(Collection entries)
theorem test_effective_addresses :
    effectiveAddress addressing (.a32 (.sib 2 1 3 .none)) = 0x200C ∧
    effectiveAddress addressing (.a32 (.base 6 (.d8 0xF8))) = 0xFF8 ∧
    effectiveAddress addressing (.a32 (.sib 0 4 4 (.d8 0x10))) = 0x4010 ∧
    defaultSegment (.a32 (.base 5 (.d8 0))) = .ss ∧ defaultSegment (.a32 (.sib 0 4 4 (.d8 0x10))) = .ss ∧
    effectiveAddress (gprIs 3 0x1FFFF (gprIs 6 2 real)) (.a16 (.regs 0 .none)) = 1 := by decide

theorem test_flat_limit :
    accessAddresses addressing .ds 0xFFFFFFFC 4 .read = .ok [0xFFFFFFFC, 0xFFFFFFFD, 0xFFFFFFFE, 0xFFFFFFFF] ∧
    accessAddresses addressing .ds 0xFFFFFFFC 8 .read = .raised .generalProtection := by decide

theorem test_real_mode_limit :
    raised (exec (.movqLoad {} 0 (.mem (.a16 (.regs 7 .none)))) (gprIs 3 0xFFF8 real)) = some (none, false) ∧
    raised (exec (.movqLoad {} 0 (.mem (.a16 (.regs 7 .none)))) (gprIs 3 0xFFF9 real)) =
      some (some ⟨.segmentOverrun, 0x100⟩, false) ∧
    raised (exec (.movdLoad {} 0 (.mem (.a16 (.regs 7 .none)))) (gprIs 3 0xFFFC real)) = some (none, false) ∧
    raised (exec (.movqLoad {} 0 (.mem (.a16 (.regs 2 .none)))) (gprIs 5 0xFFF0 (gprIs 6 0xC real))) =
      some (some ⟨.stackException, 0x100⟩, false) := by decide

/-- Alignment checking on. -/
def aligned : State := { flat with cr0 := 0x00040001, eflags := 0x00040002 }

theorem test_alignment :
    alignCheck aligned 0x1008 8 = .ok () ∧ alignCheck aligned 0x1004 8 = .raised .alignmentCheck ∧
    alignCheck aligned 0x1004 4 = .ok () ∧ alignCheck aligned 0x1002 4 = .raised .alignmentCheck ∧
    alignCheck { aligned with cpl := 0 } 0x1004 8 = .ok () ∧ alignCheck { aligned with cr0 := 1 } 0x1004 8 = .ok () ∧
    alignCheck { aligned with eflags := 2 } 0x1004 8 = .ok () ∧ alignCheck { aligned with mode := .real } 0x1004 8 = .ok () := by
  decide

/-- The linear address is tested (D6). -/
theorem test_alignment_is_linear :
    accessAddresses { aligned with segs := { aligned.segs with ds := { flatSeg with base := 4, limit := 0xFFFFF } } } .ds 0x1004 8
      .read = .ok [0x1008, 0x1009, 0x100A, 0x100B, 0x100C, 0x100D, 0x100E, 0x100F] := by decide

/-- The rule of one 4-Kbyte page for reads and writes at some privilege levels (20_memory.md R81). -/
def page4K (first : Dword) (levels : List (Fin 4)) (target : Option Dword) : PageRule :=
  ⟨first, first + 0xFFF, first + 0xFFF, [.read, .write], levels, none, target⟩

/-- Page rules that refuse user accesses to the page at 2000h and move the one at 3000h to 9000h (20_memory.md R81). -/
def paged : State :=
  { flat with pages := [page4K 0x2000 [0] (some 0x2000), page4K 0x2000 [1, 2, 3] none, page4K 0x3000 [3] (some 0x9000)] }

theorem test_page_fault : raised (exec (.movqLoad {} 0 (.mem atEbx)) (gprIs 3 0x2000 paged)) =
    some (some ⟨.pageFault, 0x1000⟩, false) ∧
    accessAddresses paged .ds 0x3FFC 8 .read =
      .ok [0x9FFC, 0x9FFD, 0x9FFE, 0x9FFF, 0x4000, 0x4001, 0x4002, 0x4003] := by decide

/-- 20_memory.md R76, R80, R81: a null selector, an execute-only and an expand-down segment; a page whose reads and writes go to
different places, not aligned with it; accesses that two addresses of one page send to unrelated places. -/
theorem test_open_arguments :
    accessAddresses { flat with segs := { flat.segs with ds := { flatSeg with rules := [] } } } .ds 0 4 .read =
      .raised .generalProtection ∧
    accessAddresses { flat with segs := { flat.segs with ss := { flatSeg with rules := [⟨[.fetch], none, .upToLimit⟩] } } } .ss 0 4
      .read = .raised .stackException ∧
    accessAddresses { flat with segs := { flat.segs with
      ds := { flatSeg with limit := 0xFFF, rules := [⟨[.read, .write], none, .aboveLimit⟩] } } } .ds 0xFFF 4 .read =
        .raised .generalProtection ∧
    accessAddresses { flat with segs := { flat.segs with
      ds := { flatSeg with limit := 0xFFF, rules := [⟨[.read, .write], none, .aboveLimit⟩] } } } .ds 0x1000 4 .read =
        .ok [0x1000, 0x1001, 0x1002, 0x1003] ∧
    translate { flat with pages := [⟨0x1000, 0x1FFF, 0x1FFF, [.read], [3], some 4, some 0x2345⟩,
      ⟨0x1000, 0x1FFF, 0x1FFF, [.write], [3], none, some 0x4000⟩] } .read 0x1004 4 = some [0x2349, 0x234A, 0x234B, 0x234C] ∧
    (translate { flat with pages := [⟨0x1000, 0x1FFF, 0x1FFF, [.read], [3], some 4, some 0x2345⟩,
      ⟨0x1000, 0x1FFF, 0x1FFF, [.write], [3], none, some 0x4000⟩] } .write 0x1000 4).map (·.head?) = some (some 0x4000) ∧
    translate { flat with pages := [⟨0x1000, 0x1000, 0x1FFF, [.read], [3], none, some 0x5000⟩,
      ⟨0x1001, 0x1001, 0x1FFF, [.read], [3], none, some 0x9000⟩] } .read 0x1000 4 = some [0x5000, 0x5001, 0x5002, 0x5003] ∧
    translate { flat with pages := [⟨0x1000, 0x1000, 0x1FFF, [.read], [3], none, some 0x5000⟩,
      ⟨0x1001, 0x1001, 0x1FFF, [.read], [3], none, some 0x9000⟩] } .read 0x1001 4 = some [0x9000, 0x9001, 0x9002, 0x9003] :=
  by decide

#### What is being asked:
Each record above is to be reproduced word for word.

#### Output of the exercise:
theorem test_effective_addresses :
    effectiveAddress addressing (.a32 (.sib 2 1 3 .none)) = 0x200C ∧
    effectiveAddress addressing (.a32 (.base 6 (.d8 0xF8))) = 0xFF8 ∧
    effectiveAddress addressing (.a32 (.sib 0 4 4 (.d8 0x10))) = 0x4010 ∧
    defaultSegment (.a32 (.base 5 (.d8 0))) = .ss ∧ defaultSegment (.a32 (.sib 0 4 4 (.d8 0x10))) = .ss ∧
    effectiveAddress (gprIs 3 0x1FFFF (gprIs 6 2 real)) (.a16 (.regs 0 .none)) = 1 := by decide

theorem test_flat_limit :
    accessAddresses addressing .ds 0xFFFFFFFC 4 .read = .ok [0xFFFFFFFC, 0xFFFFFFFD, 0xFFFFFFFE, 0xFFFFFFFF] ∧
    accessAddresses addressing .ds 0xFFFFFFFC 8 .read = .raised .generalProtection := by decide

theorem test_real_mode_limit :
    raised (exec (.movqLoad {} 0 (.mem (.a16 (.regs 7 .none)))) (gprIs 3 0xFFF8 real)) = some (none, false) ∧
    raised (exec (.movqLoad {} 0 (.mem (.a16 (.regs 7 .none)))) (gprIs 3 0xFFF9 real)) =
      some (some ⟨.segmentOverrun, 0x100⟩, false) ∧
    raised (exec (.movdLoad {} 0 (.mem (.a16 (.regs 7 .none)))) (gprIs 3 0xFFFC real)) = some (none, false) ∧
    raised (exec (.movqLoad {} 0 (.mem (.a16 (.regs 2 .none)))) (gprIs 5 0xFFF0 (gprIs 6 0xC real))) =
      some (some ⟨.stackException, 0x100⟩, false) := by decide

/-- Alignment checking on. -/
def aligned : State := { flat with cr0 := 0x00040001, eflags := 0x00040002 }

theorem test_alignment :
    alignCheck aligned 0x1008 8 = .ok () ∧ alignCheck aligned 0x1004 8 = .raised .alignmentCheck ∧
    alignCheck aligned 0x1004 4 = .ok () ∧ alignCheck aligned 0x1002 4 = .raised .alignmentCheck ∧
    alignCheck { aligned with cpl := 0 } 0x1004 8 = .ok () ∧ alignCheck { aligned with cr0 := 1 } 0x1004 8 = .ok () ∧
    alignCheck { aligned with eflags := 2 } 0x1004 8 = .ok () ∧ alignCheck { aligned with mode := .real } 0x1004 8 = .ok () := by
  decide

/-- The linear address is tested (D6). -/
theorem test_alignment_is_linear :
    accessAddresses { aligned with segs := { aligned.segs with ds := { flatSeg with base := 4, limit := 0xFFFFF } } } .ds 0x1004 8
      .read = .ok [0x1008, 0x1009, 0x100A, 0x100B, 0x100C, 0x100D, 0x100E, 0x100F] := by decide

/-- The rule of one 4-Kbyte page for reads and writes at some privilege levels (20_memory.md R81). -/
def page4K (first : Dword) (levels : List (Fin 4)) (target : Option Dword) : PageRule :=
  ⟨first, first + 0xFFF, first + 0xFFF, [.read, .write], levels, none, target⟩

/-- Page rules that refuse user accesses to the page at 2000h and move the one at 3000h to 9000h (20_memory.md R81). -/
def paged : State :=
  { flat with pages := [page4K 0x2000 [0] (some 0x2000), page4K 0x2000 [1, 2, 3] none, page4K 0x3000 [3] (some 0x9000)] }

theorem test_page_fault : raised (exec (.movqLoad {} 0 (.mem atEbx)) (gprIs 3 0x2000 paged)) =
    some (some ⟨.pageFault, 0x1000⟩, false) ∧
    accessAddresses paged .ds 0x3FFC 8 .read =
      .ok [0x9FFC, 0x9FFD, 0x9FFE, 0x9FFF, 0x4000, 0x4001, 0x4002, 0x4003] := by decide

/-- 20_memory.md R76, R80, R81: a null selector, an execute-only and an expand-down segment; a page whose reads and writes go to
different places, not aligned with it; accesses that two addresses of one page send to unrelated places. -/
theorem test_open_arguments :
    accessAddresses { flat with segs := { flat.segs with ds := { flatSeg with rules := [] } } } .ds 0 4 .read =
      .raised .generalProtection ∧
    accessAddresses { flat with segs := { flat.segs with ss := { flatSeg with rules := [⟨[.fetch], none, .upToLimit⟩] } } } .ss 0 4
      .read = .raised .stackException ∧
    accessAddresses { flat with segs := { flat.segs with
      ds := { flatSeg with limit := 0xFFF, rules := [⟨[.read, .write], none, .aboveLimit⟩] } } } .ds 0xFFF 4 .read =
        .raised .generalProtection ∧
    accessAddresses { flat with segs := { flat.segs with
      ds := { flatSeg with limit := 0xFFF, rules := [⟨[.read, .write], none, .aboveLimit⟩] } } } .ds 0x1000 4 .read =
        .ok [0x1000, 0x1001, 0x1002, 0x1003] ∧
    translate { flat with pages := [⟨0x1000, 0x1FFF, 0x1FFF, [.read], [3], some 4, some 0x2345⟩,
      ⟨0x1000, 0x1FFF, 0x1FFF, [.write], [3], none, some 0x4000⟩] } .read 0x1004 4 = some [0x2349, 0x234A, 0x234B, 0x234C] ∧
    (translate { flat with pages := [⟨0x1000, 0x1FFF, 0x1FFF, [.read], [3], some 4, some 0x2345⟩,
      ⟨0x1000, 0x1FFF, 0x1FFF, [.write], [3], none, some 0x4000⟩] } .write 0x1000 4).map (·.head?) = some (some 0x4000) ∧
    translate { flat with pages := [⟨0x1000, 0x1000, 0x1FFF, [.read], [3], none, some 0x5000⟩,
      ⟨0x1001, 0x1001, 0x1FFF, [.read], [3], none, some 0x9000⟩] } .read 0x1000 4 = some [0x5000, 0x5001, 0x5002, 0x5003] ∧
    translate { flat with pages := [⟨0x1000, 0x1000, 0x1FFF, [.read], [3], none, some 0x5000⟩,
      ⟨0x1001, 0x1001, 0x1FFF, [.read], [3], none, some 0x9000⟩] } .read 0x1001 4 = some [0x9000, 0x9001, 0x9002, 0x9003] :=
  by decide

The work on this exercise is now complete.